She met her servant Jeanne at the entrance of the road, and gave up the donkey-cart to her care. Then she went on sorrowfully and silently to find Marie. The door stood ajar, just as she had left it. She went in more quietly than usual, but Marie heard her. The girl sat just where her mother had left her: the loaf of bread lay untouched. It was plain that Marie had gone without breakfast. Her face was very pale, and her eyes fixed strainingly on her mother, but she did not speak.

Madame Famette's vexation had made her cross, and Marie's pale face increased her trouble: "How naughty thou art then, Marie! I set thee a knife and a plate: thou hadst but to stretch out thy hand. Ciel! but the market tires!" She cut a slice of bread for her daughter, and then she seated herself.
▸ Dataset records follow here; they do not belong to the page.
-- ==== Sys2Proof/Config.lean ====
section
/-! DEFINITION. What an implementation or a launch fixes (spec/00_scope.md R5) and the values the
spec leaves open. Nothing here changes while the block runs. -/

namespace Sys2Proof

/-- What the data cells hold at reset where no preset is listed: the parameter DATA_INIT
(R5, R31, 92_eei_decisions.md D8), written as plain data. Cells that differ from this fill are
listed in the state's data memory. -/
inductive DataFill where
  /-- DATA_INIT is OPEN: every cell holds a free value, one for each launch and address
  (log entry 1). -/
  | free (launch : Nat)
  /-- A launch whose premise is that every cell without a preset holds `v`. -/
  | uniform (v : Int)
deriving DecidableEq, Repr

/-- The parameters the spec calls "arguments of the model" (R5). -/
structure Params where
  /-- CODE_CAP: the size of code memory in bytes. -/
  codeCap : Nat
  /-- DATA_CAP: the size of data memory in cells. -/
  dataCap : Nat
  /-- STACK_DEPTH: `none` is unbounded, the default. -/
  stackDepth : Option Nat
  /-- DATA_INIT, but for the presets that the data memory lists. -/
  dataFill : DataFill
deriving DecidableEq, Repr

/-- The default parameters of R5: 65536 bytes, 65536 cells, an unbounded stack, DATA_INIT open. -/
def Params.standard : Params :=
  { codeCap := 65536, dataCap := 65536, stackDepth := none, dataFill := .free 0 }

/-- FREE VALUE (log entry 1). DATA_INIT of a launch at a cell address, where the launch does not
state it: the spec "does not assume that the other cells are zero" (D8). -/
opaque Config.dataInit : (launch : Nat) → (address : Nat) → Int

/-- FREE VALUE (log entry 2). The stack contents after a `StackUnderflow`, which are
"unspecified" (R96, D6, I7): applied to the state's count of free values drawn so far, the
faulting opcode's tag and the stack the handler found. -/
opaque Config.underflowStack : (count : Nat) → (tag : Tag) → (before : List Int) → List Int

end Sys2Proof
end

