/-! ### Reads out of bounds and stacks too short -/

/-- Settles O23. -/
theorem outOfBoundsReadFaults : Obligations.OutOfBoundsReadFaults :=
  fun n _ hn => ⟨exec_readMem_of_out n hn, fun _ _ hs => exec_lessOrEq_of_out n hs hn⟩

/-- Settles O32. -/
theorem stackUnderflowFaults : Obligations.StackUnderflowFaults := by
  refine fun n s => ⟨fun hd => ⟨_, exec_writeMem_of_short n hd, rfl⟩, fun hd => ?_⟩
  have hs : s.stack = [] := List.eq_nil_of_length_eq_zero (Nat.lt_one_iff.mp hd)
  exact ⟨_, exec_lessOrEq_of_empty n hs, rfl⟩

/-! ### The memories under every instruction -/

/-- No instruction changes code memory or a parameter, and the one that changes data memory is
WriteMem, by storing to a cell that exists. -/
theorem exec_memory {i : Instr} {s t : State} (h : exec i s = .next t) :
    t.params = s.params ∧ t.code = s.code ∧
      (t.data = s.data ∨ (∃ n, i = .writeMem n) ∧
        ∃ c v, c < s.params.dataCap ∧ t.data = (setDataCell c v s).data) := by
  cases i with
  | loadConst n =>
    rcases execLoadConst_cases h with ⟨-, rfl⟩ | ⟨-, rfl⟩ <;> exact ⟨rfl, rfl, .inl rfl⟩
  | readMem n =>
    rcases execReadMem_cases h with ⟨-, rfl⟩ | ⟨-, -, rfl⟩ | ⟨-, -, rfl⟩ <;>
      exact ⟨rfl, rfl, .inl rfl⟩
  | writeMem n =>
    rcases execWriteMem_cases h with ⟨-, rfl⟩ | ⟨rest, v, a, -, ⟨-, rfl⟩ | ⟨c, hb, rfl⟩⟩
    · exact ⟨rfl, rfl, .inl rfl⟩
    · exact ⟨rfl, rfl, .inl rfl⟩
    · exact ⟨rfl, rfl, .inr ⟨⟨n, rfl⟩, c, v, (translate_eq_some.mp hb).2, rfl⟩⟩
  | lessOrEq n =>
    rcases execLessOrEq_cases h with
      ⟨-, rfl⟩ | ⟨_, _, -, ⟨-, rfl⟩ | ⟨-, -, rfl⟩ | ⟨-, -, rfl⟩⟩ <;> exact ⟨rfl, rfl, .inl rfl⟩
  | sentinel =>
    obtain rfl : halt s = t := by simpa [exec_sentinel] using h
    exact ⟨rfl, rfl, .inl rfl⟩

/-- Settles O38. -/
theorem codeMemoryReadOnly : Obligations.CodeMemoryReadOnly := by
  refine ⟨fun i s t h => ?_, fun s t h => ?_, fun i s t hi h => ?_⟩
  · obtain ⟨hparams, hcode, -⟩ := exec_memory h
    exact ⟨hcode, hparams⟩
  · obtain ⟨-, hcase⟩ := step_case h
    exact ⟨hcase.code_eq, hcase.params_eq⟩
  · obtain ⟨-, -, hdata | ⟨⟨n, hn⟩, -⟩⟩ := exec_memory h
    · exact hdata
    · exact absurd hn (hi n)

/-- The canonical form is a property of the parameters and the two memories alone. -/
theorem Memory.wf_congr {s t : State} (hparams : t.params = s.params) (hcode : t.code = s.code)
    (hdata : t.data = s.data) (hs : Memory.wf s) : Memory.wf t := by
  unfold Memory.wf
  rw [hparams, hcode, hdata]
  exact hs

/-- Settles O41. -/
theorem execKeepsMemoryCanonical : Obligations.ExecKeepsMemoryCanonical := by
  intro i s t hs h
  obtain ⟨hparams, hcode, hdata | ⟨-, c, v, hc, hdata⟩⟩ := exec_memory h
  · exact Memory.wf_congr hparams hcode hdata hs
  · exact Memory.wf_congr (s := setDataCell c v s) hparams hcode hdata (setDataCell_wf v hs hc)

end Sys2Proof.Machine

/-! How a step and a run end: the three ends of a step, what a fault record says of the faulting
word (spec/60_exceptions.md sections 1 and 2), and straight-line runs (spec/40_cycle.md section 4). -/

namespace Sys2Proof.Machine

/-! ### The ends of a step -/

/-- Why the word at `ip` raises a fault of a kind (the "raised by" column of R120, with the
condition on the state). LessOrEq overflows only a stack that is past its finite depth already. -/
def FaultCause (s : State) : FaultKind → Prop
  | .unknownOpcode => wordNumber s % 8 ∈ [0, 3, 6, 7]
  | .stackUnderflow => wordNumber s % 8 = 2 ∧ depth s < 2 ∨ wordNumber s % 8 = 1 ∧ depth s < 1
  | .outOfBoundsRead => (wordNumber s % 8 = 4 ∨ wordNumber s % 8 = 1) ∧
      s.params.dataCap ≤ wordNumber s / 8 % 65536
  | .outOfBoundsWrite => wordNumber s % 8 = 2
  | .stackOverflow => (wordNumber s % 8 = 5 ∨ wordNumber s % 8 = 4) ∧ stackFull s = true ∨
      wordNumber s % 8 = 1 ∧ ¬ WithinDepth s

/-- What a fault's record says of the faulting word (R127), and the cause of its kind. -/
structure FaultOf (s : State) (r : FaultRecord) : Prop where
  ip : r.ip = s.ip
  tag : r.tag.toNat = wordNumber s % 8
  operand : r.operand = wordNumber s / 8 % 65536
  address : r.address ≠ none ↔ OutOfBounds r.kind
  cause : FaultCause s r.kind

/-- The three ends of a step (R86, R90, R129): a coarser view of `StepCase`. -/
inductive StepEnd (s t : State) : Prop
  | completed (hc : s.ip + 3 ≤ s.params.codeCap) (h0 : wordNumber s ≠ 0) (hrun : t.run = .running)
      (hip : t.ip = s.ip + 3) (hfault : t.fault = s.fault)
  | halted (h : s.params.codeCap < s.ip + 3 ∨ wordNumber s = 0) (ht : t = halt s)
  | faulted (hc : s.ip + 3 ≤ s.params.codeCap) (h0 : wordNumber s ≠ 0) (hrun : t.run = .faulted)
      (hip : t.ip = s.ip) (hdata : t.data = s.data) (r : FaultRecord) (hfault : t.fault = some r)
      (hr : FaultOf s r)

section
variable {s : State} {op : Opcode}

/-- A word with an opcode's tag is not the sentinel's. -/
theorem wordNumber_ne_zero_of_tag (ht : wordNumber s % 8 = op.tag.toNat) : wordNumber s ≠ 0 := by
  intro h0
  exact tag_ne_zero op (BitVec.eq_of_toNat_eq (show op.tag.toNat = 0 by omega))

/-- A handler's fault on a stated stack is described by its record. -/
theorem StepEnd.raise {k : FaultKind} {a : Option Int} {st : List Int}
    (hc : s.ip + 3 ≤ s.params.codeCap) (ht : wordNumber s % 8 = op.tag.toNat)
    (ha : a ≠ none ↔ OutOfBounds k) (hcause : FaultCause s k) :
    StepEnd s (raise k op.tag (wordNumber s / 8 % 65536) a (setStack st s)) :=
  .faulted hc (wordNumber_ne_zero_of_tag ht) rfl rfl rfl _ rfl ⟨rfl, ht.symm, rfl, ha, hcause⟩

/-- A handler's `StackUnderflow` is described by its record. -/
theorem StepEnd.raiseUnderflow (hc : s.ip + 3 ≤ s.params.codeCap)
    (ht : wordNumber s % 8 = op.tag.toNat) (hcause : FaultCause s .stackUnderflow) :
    StepEnd s (raiseUnderflow op.tag (wordNumber s / 8 % 65536) s) :=
  .faulted hc (wordNumber_ne_zero_of_tag ht) rfl rfl rfl _ rfl
    ⟨rfl, ht.symm, rfl, by simp [OutOfBounds], hcause⟩

end

/-- Each case of a step is one of the three ends. -/
theorem StepCase.stepEnd {s t : State} (hrun : s.run = .running) (h : StepCase s t) :
    StepEnd s t := by
  cases h with
  | halt h => exact .halted h rfl
  | loadConst hc ht | readMem hc ht | writeMem hc ht | lessOrEq hc ht =>
    exact .completed hc (by omega) hrun rfl rfl
  | unknownOpcode hc h0 ht u htag hopnd =>
    exact .faulted hc h0 rfl rfl rfl _ rfl ⟨rfl, htag, hopnd, by simp [OutOfBounds], ht⟩
  | loadConstFull hc ht hf =>
    exact .raise (st := s.stack) hc ht (by simp [OutOfBounds]) (.inl ⟨.inl ht, hf⟩)
  | readMemFull hc ht hb hf =>
    exact .raise (st := s.stack) hc ht (by simp [OutOfBounds]) (.inl ⟨.inr ht, hf⟩)
  | readMemOut hc ht hb =>
    exact .raise (st := s.stack) hc ht (by simp [OutOfBounds]) ⟨.inl ht, hb⟩
  | writeMemOut hc ht => exact .raise hc ht (by simp [OutOfBounds]) ht
  | writeMemShort hc ht hd => exact .raiseUnderflow hc ht (.inl ⟨ht, hd⟩)
  | lessOrEqFull hc ht rest right hs hb hf =>
    have hpast : ¬ WithinDepth s := fun hw => by simp [stackFull_setStack_of_popped hs hw] at hf
    exact .raise hc ht (by simp [OutOfBounds]) (.inr ⟨ht, hpast⟩)
  | lessOrEqOut hc ht rest right hs hb =>
    exact .raise hc ht (by simp [OutOfBounds]) ⟨.inr ht, hb⟩
  | lessOrEqEmpty hc ht hs => exact .raiseUnderflow hc ht (.inr ⟨ht, by simp [depth, hs]⟩)

theorem step_end {s t : State} (h : step s = .next t) : StepEnd s t := by
  obtain ⟨hr, hcase⟩ := step_case h
  exact hcase.stepEnd hr

/-- Settles O16. -/
theorem stepHasThreeOutcomes : Obligations.StepHasThreeOutcomes := by
  intro s hr
  obtain ⟨t, h⟩ := step_next_of_running hr
  refine ⟨t, h, ?_⟩
  cases step_end h with
  | completed hc h0 hrun hip hfault => exact .inl ⟨hrun, hip, hfault⟩
  | halted _ ht => exact .inr (.inl ⟨ht ▸ rfl, ht⟩)
  | faulted hc h0 hrun hip hdata r hfault hr => exact .inr (.inr ⟨hrun, hip, r, hfault, hr.ip⟩)

/-- Settles O18. -/
theorem haltedOnlyAtEndOrSentinel : Obligations.HaltedOnlyAtEndOrSentinel := by
  intro s t h
  cases step_end h with
  | completed hc h0 hrun => exact iff_of_false (by simp [hrun]) (by omega)
  | halted h ht => exact iff_of_true (ht ▸ rfl) h
  | faulted hc h0 hrun => exact iff_of_false (by simp [hrun]) (by omega)

/-! ### Fetch and decode -/

/-- Settles O11: the three bytes at `ip` decode as the fetched word does. -/
theorem stepRunsDecodedInstruction : Obligations.StepRunsDecodedInstruction := by
  intro s i rest hr hc hdec
  cases hd : decodeWord (fetchWord s) with
  | ok j =>
    rw [decode_cons3_of_ok hd] at hdec
    cases hdec
    exact step_of_decoded hr hc hd
  | error u =>
    rw [decode_cons3_of_error hd] at hdec
    cases hdec

/-- Settles O14. -/
theorem unknownOpcodeFaults : Obligations.UnknownOpcodeFaults := by
  intro s hr hc h0 ht
  rw [← fetchWord_toNat] at h0 ht ⊢
  have hne : fetchWord s ≠ 0 := fun e => h0 (by rw [e]; rfl)
  exact step_of_unknownOpcode hr hc (decodeWord_of_unknownTag hne ht)

/-- Settles O19: `step_withCode` at a code memory with the same three bytes. -/
theorem stepReadsOnlyItsWord : Obligations.StepReadsOnlyItsWord :=
  fun _ _ _ hsame h => step_withCode (fun _ => fetchWord_withCode hsame) h

/-! ### Faults -/

/-- A record found after a step from a state without one describes the word the step ran. -/
theorem faultOf_of_step {s t : State} (hnone : s.fault = none) (h : step s = .next t)
    {r : FaultRecord} (hr : t.fault = some r) : s.ip + 3 ≤ s.params.codeCap ∧ FaultOf s r := by
  cases step_end h with
  | completed hc h0 hrun hip hfault => simp [hfault, hnone] at hr
  | halted _ ht => simp [ht, hnone] at hr
  | faulted hc h0 hrun hip hdata r' hfault hof =>
    obtain rfl : r' = r := by simpa [hfault] using hr
    exact ⟨hc, hof⟩

/-- Settles O33. -/
theorem faultRecordDescribesWord : Obligations.FaultRecordDescribesWord := by
  intro s t h hrun
  cases step_end h with
  | completed hc h0 hrun' => simp [hrun'] at hrun
  | halted _ ht => simp [ht] at hrun
  | faulted hc h0 _ hip hdata r hfault hr =>
    obtain ⟨-, hcase⟩ := step_case h
    exact ⟨hip, hdata, hcase.code_eq, r, hfault, hr.ip, hr.tag, hr.operand, hr.address⟩

/-- Settles O34: within the finite depth LessOrEq's overflow cannot happen. -/
theorem faultKindsByTag : Obligations.FaultKindsByTag := by
  intro s t hw h hrun
  cases step_end h with
  | completed hc h0 hrun' => simp [hrun'] at hrun
  | halted _ ht => simp [ht] at hrun
  | faulted hc h0 _ hip hdata r hfault hr =>
    refine ⟨r, hfault, ?_⟩
    have hcause := hr.cause
    cases hk : r.kind <;> rw [hk] at hcause
    case unknownOpcode | stackUnderflow | outOfBoundsWrite => exact hcause
    case outOfBoundsRead => exact hcause.1
    case stackOverflow =>
      rcases hcause with ⟨htag, -⟩ | ⟨-, hpast⟩
      · exact htag
      · exact absurd hw hpast

/-- Settles O35: an operand field is below 65536, so it names a cell. -/
theorem noReadFaultWithFullDataMemory : Obligations.NoReadFaultWithFullDataMemory := by
  intro s t hcap hnone h r hr hk
  obtain ⟨-, hof⟩ := faultOf_of_step hnone h hr
  have hcause := hof.cause
  rw [hk] at hcause
  obtain ⟨-, hout⟩ := hcause
  omega

/-- Settles O36: while a word is left to run the depth is below `CODE_CAP / 3`, so no stack of that
size is full, and every stack is within its depth. -/
theorem overflowUnreachable : Obligations.OverflowUnreachable := by
  intro s t hs hlimit h r hr hk
  obtain ⟨hrun, -⟩ := step_case h
  obtain ⟨hc, hof⟩ := faultOf_of_step (hs.fault_eq_none hrun) h hr
  have hcause := hof.cause
  rw [hk] at hcause
  rcases hcause with ⟨-, hfull⟩ | ⟨-, hpast⟩
  · obtain ⟨d, hd, hle⟩ := stackFull_iff.mp hfull
    have hbound := hs.three_mul_depth_le hrun
    have hcap := hlimit d hd
    omega
  · exact hpast (hs.withinDepth hrun)

/-- Settles O37. -/
theorem faultCodes : Obligations.FaultCodes :=
  ⟨fun s h => by rw [faultCode, h], rfl, fun s r h => by rw [faultCode, h]⟩

/-! ### Completed steps -/

/-- Settles O39. -/
theorem onlyWriteMemWritesData : Obligations.OnlyWriteMemWritesData := by
  intro s t h hne
  obtain ⟨hr, hcase⟩ := step_case h
  cases hcase with
  | writeMem hc ht => exact ⟨ht, hr⟩
  | _ => exact absurd rfl hne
"Mother"—Marie bent forward and shaded her eyes with her hand—"didst thou see Léon Roussel?"

Madame's shoulders went up to her ears in a heave of disgust: "Thou mayest as well know it, Marie: Léon Roussel is promised to Elise Lesage, and they were together in the market. See what thy folly has caused!"

But Marie scarcely heard her mother's reproaches. The blood flew up to her face, and then it left her paler than before. She bent lower—lower yet, until she overbalanced and fell like a crushed lily at her mother's feet.

IV.

"How is Marie Famette?" Monsieur Houlard the tailor asks of Monsieur Guéroult the doctor of Aubette, as he meets him hurrying through the Rue de la Boucherie.

"She is better, the poor child! but she must be careful this winter." Then, seeing Houlard look anxious, the good doctor says, "But she is so far better that I have discontinued my visits: I have given Marie leave to come to Aubette."

"That is good news," says Houlard as the doctor shoots past him, and the tailor tells the next person he meets that Marie Famette is as well as ever, and is coming to market as usual.

It is Léon Roussel to whom he tells this, and Monsieur Houlard is pained at the young man's want of interest.